Selbstverständlich gibt es noch andere Gründe als wissenschaftliche Unkenntnis für die ver­breitete Politikverdrossenheit, die kurz anzusprechen sind:

(1.) Ein beständiger, systemati­scher und stiller Umverteilungsdruck zugunsten schwächerer Gebiete nach der These von Bernhard Külp (1933-2022), der eine Abwehr des vermeintlichen Zuviel bei den leistungs­starken und eine ständige Position des vermeintlichen Zuwenig in den schwächeren Gebieten mit sich bringt.

(2.) Eine beständig erhöhte Inflationsneigung nach der These von Murray N. Rothbard (1926-1995), die auf der fiskalpolitischen Freiheit der Euro-Mitglieder beruht.

(3.) Ein gesamtgesellschaftlicher Pessi­mismus, wie man ihn für geburtenschwache und überdurch­schnittlich alternde Staatsvölker (der Staatsangehörigen) als typisch erachtet.

(4.) Eine nach Ausführungen des US-Soziologen Daniel Bell (1919-2011) zu erwartende Verschlimmbesse­rung der Rechtsordnung im Kleinen (aus der Sicht von „Law and Economics“) und im Gro­ßen beim lähmenden Erfordernis der Einvernehmlichkeit.

(5.) In drei großen Nationalökono­mien der EU sind gestörte Demokratiemechanismen zu be­obachten, wobei zahlreiche Abge­ordnete zwar formalrechtlich exakt installiert, aber faktisch von den übrigen Parteien als „un­demokratisch“ beurteilt und ausgeschlossen sind.
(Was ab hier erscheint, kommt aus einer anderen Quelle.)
-- ==== Sys2Proof/Machine/Trigger.lean ====
section
/-!
DEFINITION. The ways by which trigger events reach their consumers (R85, R251, R256, R297, R312, R403): timer outputs,
fabric lines, scheduler strobe outputs and system strobes, to the converters, load-strobe groups, snapshots and
capture streams whose registers select them.
-/
namespace Sys2Proof.Machine
open Sys2Proof F

/-- A trigger event at an instant goes on its way. -/
def State.pushTrig (s : State) (w : Trig) (t : Time) (c : Nat) : State :=
  { s with trig := s.trig ++ [{ what := w, time := t, clk := c }] }

/-- The oldest trigger event of a kind, with the state in which its consumer has taken it. [Log 104 DESIGN CHOICE] -/
def State.takeTrig (s : State) (p : Trig → Bool) : Option (TrigAt × State) :=
  (s.trig.find? fun e => p e.what).map fun e => (e, { s with trig := s.trig.erase e })

/-- The loop edge of an instant that is present or has passed. -/
def State.edgeClk (s : State) (t : Time) : Nat := s.clk - (s.now - t.toNat)

/-- The instant at which a line that moves at this edge has passed its two-tick synchronisation: 4-6 ns later, at a
tick (R83, R252, R312). -/
def State.synced (s : State) : Time × Nat :=
  let x := s.advance (4 + s.clk % 2)
  (x.ts, x.clk)

/-- The converter takes scan triggers: enabled, powered and not quiesced (R254). -/
def State.scanTakes (s : State) (n : Nat) : Bool := s.accepts (pgCV n)

/-- A request register of a converter takes its trigger (R254, R256): it is enabled as the trigger falls. -/
def State.injTakes (s : State) (n k : Nat) : Bool := s.accepts (pgCV n) && s.get (pgCV n) CV_INJ.EN k == 1

/-- An edge of a timer output to the consumers that select it (R85): converter triggers and gates, request registers,
load-strobe groups, the snapshot, capture streams. -/
def State.timerOut (s : State) (n : Nat) (rising : Bool) (t : Time) : State :=
  let c := s.edgeClk t
  let s := s.timerCells n rising
  let s := s.each (List.range 4) fun s i =>
    let p := pgCV i
    let mode := s.get p CV_TRIG.MODE
    let s := if s.get p CV_TRIG.SEL == n && ((mode == 1 && rising && s.scanTakes i) || mode == 2) then
        s.pushTrig (.scan i rising) t c else s
    s.each (List.range 4) fun s k =>
      if rising && s.injTakes i k && s.get p CV_INJ.KIND k == 0 && s.get p CV_INJ.SEL k == n then
        s.pushTrig (.inj i k) t c
      else s
  if !rising then s
  else
    let s := s.each (List.range 8) fun s g =>
      if s.accepts pgLS && s.get pgLS LS_CFG.SRC g == 1 && s.get pgLS LS_CFG.SEL g == n then s.pushTrig (.strobe g) t c else s
    let s := if s.flag (pgCP 0) CP_SNAP.EN && s.get (pgCP 0) CP_SNAP.TM == n then s.pushTrig .snap t c else s
    s.each (List.range 16) fun s j =>
      if s.get pgCAP RS_CAP_CFG.TRIG j == 1 && s.get pgCAP RS_CAP_CFG.SEL j == n then s.pushTrig (.cap j) t c else s

/-- A rise of scheduler strobe output `k` (R346), to the load-strobe groups and capture streams that select it. -/
def State.strobeRise (s : State) (k : Nat) : State :=
  let s := { s with strobeOut := k :: s.strobeOut }
  let s := s.each (List.range 8) fun s g =>
    if s.accepts pgLS && s.get pgLS LS_CFG.SRC g == 3 && s.get pgLS LS_CFG.SEL g == k then s.pushTrig (.strobe g) s.ts s.clk else s
  s.each (List.range 16) fun s j =>
    if s.get pgCAP RS_CAP_CFG.TRIG j == 2 && s.get pgCAP RS_CAP_CFG.SEL j == k then s.pushTrig (.cap j) s.ts s.clk
    else s

/-- System strobe `k` (R489), to the load-strobe groups that select it. -/
def State.systemStrobe (s : State) (k : Nat) (t : Time) : State :=
  s.each (List.range 8) fun s g =>
    if s.accepts pgLS && s.get pgLS LS_CFG.SRC g == 4 && s.get pgLS LS_CFG.SEL g == k then s.pushTrig (.strobe g) t (s.edgeClk t) else s

/-- A move of fabric trigger line `k` of converter `n` (R251, R252, R256). -/
def State.triggerLine (s : State) (n k : Nat) (level : Bool) : State :=
  let p := pgCV n
  let x := s.synced
  let mode := s.get p CV_TRIG.MODE
  let s := if s.get p CV_TRIG.SEL == k && ((mode == 3 && level && s.scanTakes n) || mode == 4) then
      s.pushTrig (.scan n level) x.1 x.2 else s
  s.each (List.range 4) fun s j =>
    if level && s.injTakes n j && s.get p CV_INJ.KIND j == 1 && s.get p CV_INJ.SEL j == k then
      s.pushTrig (.inj n j) x.1 x.2
    else s

/-- A rising edge of fabric strobe line `k` (R312). -/
def State.strobeLine (s : State) (k : Nat) : State :=
  let x := s.synced
  s.each (List.range 8) fun s g =>
    if s.accepts pgLS && s.get pgLS LS_CFG.SRC g == 2 && s.get pgLS LS_CFG.SEL g == k then s.pushTrig (.strobe g) x.1 x.2 else s

/-- A rising edge of the fabric start line of timer `n` (R83). -/
def State.startLine (s : State) (n : Nat) : State :=
  let x := s.synced
  if s.get pgTM TM_CTRL.START_SRC n == 3 then s.pushTrig (.start n) x.1 x.2 else s

end Sys2Proof.Machine
end

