-- ==== Sys2Proof/Machine/ConvCore.lean ====
section
/-!
DEFINITION. The converters' shared operations (chapter 09): what a channel's path includes, corrections, the
queue of injected requests, scans, and block reset.
-/
namespace Sys2Proof.Machine
open Sys2Proof F

-- PG_STATUS bits of the CV page (R276)
def stBLOCK_DONE : Nat := 0
def stINJ_DONE : Nat := 1
def stOVERRUN : Nat := 2
def stINJ_OVERFLOW : Nat := 3
def stFG_DONE : Nat := 4
def stCAL_CAPTURE : Nat := 5
def stDIAG_DONE : Nat := 6
def stSLICE_RETIRED : Nat := 7
def stCV_LOST : Nat := 8
def stCV_REJECT : Nat := 9

/-- The state of a converter. -/
def State.conv (s : State) (n : Nat) : Conv := (aget s.convs n).getD convReset

def State.setConv (s : State) (n : Nat) (c : Conv) : State :=
  { s with convs := if c = convReset then adel s.convs n else aput s.convs n c }

def State.modConv (s : State) (n : Nat) (f : Conv → Conv) : State := s.setConv n (f (s.conv n))

-- Channel paths (R231, R249) --------------------------------------------------------------------------------

/-- The nodes within `k` steps upstream of a list of nodes, the list included. -/
def State.upstream (s : State) (sec : Nat) : Nat → List Nat → List Nat
  | 0, l => l
  | k + 1, l =>
    let m := l ++ l.flatMap (s.feeders sec)
    State.upstream s sec k ((List.range 48).filter m.contains)

/-- Every node of a channel's path. -/
def State.chanPath (s : State) (n c : Nat) : List Nat :=
  match s.chanNode n c with
  | none => []
  | some x => s.upstream (chanSector n c) 32 [x]

/-- The channel's source is muted: its cell, its direct pin path or the channel itself (R270, R240). -/
def State.chanMuted (s : State) (n c : Nat) : Bool :=
  let sec := chanSector n c
  s.pathMuted sec .chan (c % 16) ||
    (match s.chanNode n c with
      | none => false
      | some x => if x < 32 then s.pathMuted sec .cell x else s.pathMuted sec .pin (x - 32))

/-- The channel's source includes a pin beyond the clamp threshold (R269). -/
def State.chanClamped (s : State) (n c : Nat) : Bool :=
  (s.chanPath n c).any fun x => decide (32 ≤ x) && s.maskBit (pgAS (chanSector n c)) AS_CLAMP (x - 32)

/-- The channel's path includes the test point of an input-path test at a loop edge (R270, R272): from the
closing of the test switch until 2 us after it opens. -/
def State.chanUnderTest (s : State) (n c x : Nat) : Bool :=
  let k := s.conv n
  let hit (d : Nat) : Bool :=
    chanSector n d == chanSector n c &&
      (match s.chanNode n d with | none => false | some x => (s.chanPath n c).contains x)
  (match k.diag with | none => false | some d => d.closed.isSome && hit d.chan) ||
    (match k.diagTail with
      | none => false
      | some (d, t0) => decide (x < t0 + 2000) && hit d)

-- Coefficients and corrections ------------------------------------------------------------------------------

/-- The coefficient set of a slice in force. -/
def State.coefOf (s : State) (n k : Nat) : Coef :=
  let r (f : Fld) : Nat := (resetWord s.part (f.addr (pgCV n) k)).toNat
  (aget (s.conv n).coef k).getD
    { soff := sext 16 (r CV_SOFF), sgain := bits (r CV_SGAIN) 0 18, sskew := sext 12 (r CV_SSKEW) }

/-- COFF and CGAIN of a channel in force. -/
def State.corrOf (s : State) (n c : Nat) : Int × Nat := (aget (s.conv n).corr c).getD (0, 0x10000)

/-- The corrected code before saturation (R266). -/
def corrected (r soff : Int) (sgain : Nat) (coff : Int) (cgain : Nat) : Int :=
  roundDiv (((64 * r - soff) * sgain - coff * 2 ^ 19) * cgain) (2 ^ 39)

/-- The staged corrections of every channel (R267). -/
def State.staged (s : State) (n : Nat) : List (Nat × (Int × Nat)) :=
  (List.range 32).map fun c =>
    (c, (sext 20 (s.get (pgCV n) CV_COFF c), s.get (pgCV n) CV_CGAIN c))

/-- The coefficient registers of a slice as they stand. -/
def State.coefRegs (s : State) (n k : Nat) : Coef :=
  { soff := s.getS (pgCV n) CV_SOFF k, sgain := s.get (pgCV n) CV_SGAIN k, sskew := s.getS (pgCV n) CV_SSKEW k }

-- Injected requests (R256) ----------------------------------------------------------------------------------

/-- A request (channel, edge of arrival, source) joins the queue behind those of earlier ticks and, within its tick, in the
order of R256. -/
def injInsert (e : Nat × (Nat × Nat)) : List (Nat × (Nat × Nat)) → List (Nat × (Nat × Nat))
  | [] => [e]
  | (x : Nat × (Nat × Nat)) :: r =>
    if tickOf e.2.1 < tickOf x.2.1 ∨ (tickOf e.2.1 = tickOf x.2.1 ∧ e.2.2 < x.2.2) then e :: x :: r else x :: injInsert e r

/-- The injected requests that have not yet started (R256): those of the queue, and those placed in slots still to come. -/
def Conv.waiting (c : Conv) : Nat :=
  c.injQ.length + ((c.uses.drop c.slot).filter fun u => match u with | .inj _ => true | _ => false).length

/-- A request reaches the converter at a loop edge; of five that wait the last in order has found four and is dropped. -/
def State.injArrive (s : State) (n chan src edge : Nat) : State :=
  let full := decide (4 ≤ (s.conv n).waiting)
  let s := s.modConv n fun c =>
    let q := injInsert (chan, (edge, src)) c.injQ
    { c with injQ := if full then q.dropLast else q }
  if full then (s.incSat (pgCV n) CV_COUNTS1.INJ_DROPS).setStatus (pgCV n) stINJ_OVERFLOW else s

/-- Injected requests are queued or running. -/
def Conv.injBusy (c : Conv) : Bool :=
  !c.injQ.isEmpty || (c.uses.drop c.slot).any (fun u => match u with | .inj _ => true | _ => false) ||
    c.out.any (·.inj)

/-- No conversion is queued or running (R254: PG_CTRL.IDLE). -/
def Conv.idle (c : Conv) : Bool := c.scan.isEmpty && !c.injBusy && c.out.isEmpty

-- Scans (R250-R254) -----------------------------------------------------------------------------------------

/-- The value in force at half-nanosecond `x`, from the changes that came later (loop edge, value before). -/
def valueAt {α : Type} (x : Int) (now : α) (l : List (Nat × α)) : α :=
  match (l.filter fun (e : Nat × α) => decide (x < 2 * (e.1 : Int))).getLast? with
  | none => now
  | some e => e.2

/-- The channels of a mask, ascending. -/
def maskChans (m : Nat) : List Nat := maskList m 32

/-- A trigger of a scan at a loop edge (R250, R252). -/
def State.scanTriggered (s : State) (n edge : Nat) (trig : Bool) : State :=
  if !s.accepts (pgCV n) || s.get (pgCV n) CV_SCAN_MASK == 0 then s
  else
    s.modConv n fun c =>
      { c with
        starts := c.starts ++ [{ bound := edge + s.get (pgCV n) CV_TRIG.DELAY + 40, trig := trig }] }

/-- PG_CTRL of a converter has been written: counts begin anew when EN becomes 1 (R253, R255, R258), and scans
that wait, or whose trigger is on its way, are given up when no new scan may start (R254). -/
def State.convCtrl (s : State) (n : Nat) (wasEn : Bool) : State :=
  let en := s.flag (pgCV n) PG_CTRL.EN
  let s :=
    if en && !wasEn then
      s.modConv n fun c =>
        { c with
          scanCount := 0, injCount := 0, blockNo := 0, blockScans := 0, blockTime := none, enAt := s.clk }
    else s
  if s.accepts (pgCV n) then s
  else
    let mode := s.get (pgCV n) CV_TRIG.MODE
    let mine (e : TrigAt) : Bool := match e.what with | .scan m _ => m == n && (mode == 1 || mode == 3) | _ => false
    { s with trig := s.trig.filter fun e => !mine e }.modConv n fun c => { c with starts := [] }

/-- A foreground calibration is requested (R262, R263): merged with one pending or running. -/
def State.fgRequest (s : State) (n : Nat) : State :=
  let c := s.conv n
  if c.fgReq || s.flag (pgCV n) CV_STATUS.FG_RUNNING then s
  else
    let s := s.modConv n fun c => { c with fgReq := true }
    if c.injBusy then (s.set (pgCV n) CV_STATUS.CAL_PENDING 1).set (pgCV n) CV_STATUS.PENDING_INJ 0 else s

/-- A slice's state (CV_SLICE_STATE), a retired one staying retired. -/
def State.sliceState (s : State) (n k v : Nat) : State :=
  if s.get (pgCV n) CV_SLICE_STATE.S 0 k == 3 then s else s.set (pgCV n) CV_SLICE_STATE.S v 0 k

/-- A slice is retired. -/
def State.retired (s : State) (n k : Nat) : Bool := s.get (pgCV n) CV_SLICE_STATE.S 0 k == 3

/-- The background cycle is given up (R560, R262): a slice that is out resumes its position with its old
coefficients, and S8 is idle. -/
def State.bgAbandon (s : State) (n : Nat) : State :=
  let c := s.conv n
  let k := c.bgPos
  let s :=
    match c.bg with
    | .idle => s
    | .s8 | .s8Done => s.sliceState n 8 2
    | .out | .outDone => (s.sliceState n 8 2).sliceState n k 0
    | .captured j => (s.sliceState n 8 2).when (j != 8) fun s => s.sliceState n j 0
  let s :=
    match c.bg with
    | .out | .outDone => s.modConv n fun c => { c with pos := c.pos.set k k }
    | .captured j => s.when (j != 8) fun s => s.modConv n fun c => { c with pos := c.pos.set k k }
    | _ => s
  (s.modConv n fun c => { c with bg := .idle }).set (pgCV n) CV_STATUS.CAL_POS 15

/-- A block reset of a CV page (R277), PG_CTRL apart. -/
def State.convBlockReset (s : State) (n : Nat) : State :=
  let b := pgCV n * 0x1000
  let s := s.clearRegs (b + 0x060) (b + 0x068)
  let s := s.clearRegs (b + 0x07C) (b + 0x088)
  let s := s.clearRegs (b + 0x300) (b + 0x420)
  s.modConv n fun c => { c with injQ := [], stop := true }

/-- The converter's domain goes off, or the chip is reset: its state and its registers' coefficients are the
factory's again (R277). -/
def State.convOff (s : State) (n : Nat) : State :=
  { s with convs := adel s.convs n }

/-- The converter's domain has come on: a foreground calibration is due (R262). -/
def State.convOn (s : State) (n : Nat) : State := s.fgRequest n

end Sys2Proof.Machine
end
(6.) Zuletzt ist schließlich eine Informa­tionsflut zu erwähnen, die eher als ärgerlich und weniger als nütz­lich empfunden wird. Mit Kopfschütteln nehmen die Zeitungle­ser oftmals den europäischen Politikbetrieb so wahr, als hätten die viel zu vielen Abgeordne­ten den verschmitzten Satz des spanischen Philosophen Baltasar Gracian (1601-1658) gelesen und verinnerlicht: „Besser mit allen ein Narr als allein gescheit.“ Dazuhin agiert die Europäi­sche Kommission mit überreich­lichem Informationsma­terial für Abgeordnete, Presse und Publikum so, als wollte sie dem „Kleinen Handbuch für den Umgang mit Unwissen“ von Nassim Nicholas Taleb (geb. 1960) genügen: „Will man einen Narren zugrunde richten, ver­sorge man ihn mit Informationen”.